> [Aim of the task]:
Go through the entries below and copy each line that holds the word "maxH".

> [Data extract]:
-- ==== Sys2Proof/Tests/Slice0.lean ====
section
/-! SUPPORT. Tests. Expected values are those of spec/95_test_vectors.md (its vector or program is named beside each test),
of the encoding tables of 30_encoding.md, and of the constraints of 00_scope.md R8. After them, one witness for the
hypotheses of each statement. -/

namespace Sys2Proof.Tests

open Sys2Proof Sys2Proof.Machine

-- Each kernel evaluation waits for all earlier ones: without this option every one of them holds a thread meanwhile.
set_option Elab.async false

/-! ## Well-formedness: each check refuses an ill-formed term -/

/-- 30_encoding.md R86, and V-ENC-W9 to V-ENC-W14: an unassigned OP, Z, and each register field in a command that does not
use it. -/
theorem test_ill_formed_words :
    [0x03000000, 0xFF000000, 0x10312001, 0x00000080, 0x19156000, 0x00100000, 0x01110000, 0x01101000, 0x10312100,
      0x5A000F00].all (fun (w : Nat) => !legalWord (BitVec.ofNat 32 w) && decodeTableWord 32 w == none) = true := by
  decide +kernel

/-- The unassigned ranges of 30_encoding.md R86 at their ends, and the assigned neighbours. -/
theorem test_unassigned_ranges :
    [0x03, 0x0F, 0x1C, 0x1F, 0x23, 0x2F, 0x31, 0x3F, 0x45, 0x4F, 0x53, 0x57, 0x5C, 0xFF].all
        (fun (op : Nat) => decodeTableWord 32 (op * 0x1000000) == none)
      && [0x02, 0x10, 0x1B, 0x20, 0x22, 0x30, 0x40, 0x44, 0x50, 0x52, 0x58, 0x5B].all
        (fun (op : Nat) => (decodeTableWord 32 (op * 0x1000000)).isSome) = true := by decide +kernel

/-- 00_scope.md R8: the defaults are well formed, and so is an unbounded `MAXW`; one parameter out of its range is not. -/
theorem test_params_wf :
    Params.default.wf = true ∧ { Params.default with maxW := none }.wf = true
      ∧ { Params.default with maxW := some 51, maxB := 101 }.wf = true
      ∧ [{ Params.default with maxW := some 49, maxB := 90 }, { Params.default with maxW := some 127 },
          { Params.default with dmemSize := 0 }, { Params.default with dmemSize := 2 ^ 31 + 1 },
          { Params.default with maxB := 100 }, { Params.default with maxK := 0 }, { Params.default with maxH := 0 },
          { Params.default with maxH := 2 ^ 24 + 1 }, { Params.default with cpMax := 0 }].all
        (fun p => !p.wf) = true := by decide +kernel

/-- The match and mask of every row of spec/opcode_table.json. -/
theorem test_op_table : opRows.map (fun r => (r.pattern, r.mask)) = [
    (0x00000000, 0xFFFFFFFF), (0x01000000, 0xFF0FFFFF), (0x02000000, 0xFF00FFFF), (0x10000000, 0xFF000FFF),
    (0x11000000, 0xFF000FFF), (0x12000000, 0xFF000FFF), (0x13000000, 0xFF000FFF), (0x14000000, 0xFF000FFF),
    (0x15000000, 0xFF000FFF), (0x16000000, 0xFF000FFF), (0x17000000, 0xFF0FFFFF), (0x18000000, 0xFF0000FF),
    (0x19000000, 0xFFF00FFF), (0x1A000000, 0xFF00FFFF), (0x1B000000, 0xFF00FFFF), (0x20000000, 0xFF0FFFFF),
    (0x21000000, 0xFFF0FFFF), (0x22000000, 0xFFF0FFFF), (0x30000000, 0xFF0FFFFF), (0x40000000, 0xFFFFFFFF),
    (0x41000000, 0xFF0FFFFF), (0x42000000, 0xFF0FFFFF), (0x43000000, 0xFF0FFFFF), (0x44000000, 0xFF0FFFFF),
    (0x50000000, 0xFFFFFFFF), (0x51000000, 0xFFFFFFFF), (0x52000000, 0xFF0FFFFF), (0x58000000, 0xFFFFFFFF),
    (0x59000000, 0xFFFFFFFF), (0x5A000000, 0xFFFFFFFF), (0x5B000000, 0xFFFFFFFF)] := by decide +kernel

> [Task response]:
          { Params.default with maxB := 100 }, { Params.default with maxK := 0 }, { Params.default with maxH := 0 },
          { Params.default with maxH := 2 ^ 24 + 1 }, { Params.default with cpMax := 0 }].all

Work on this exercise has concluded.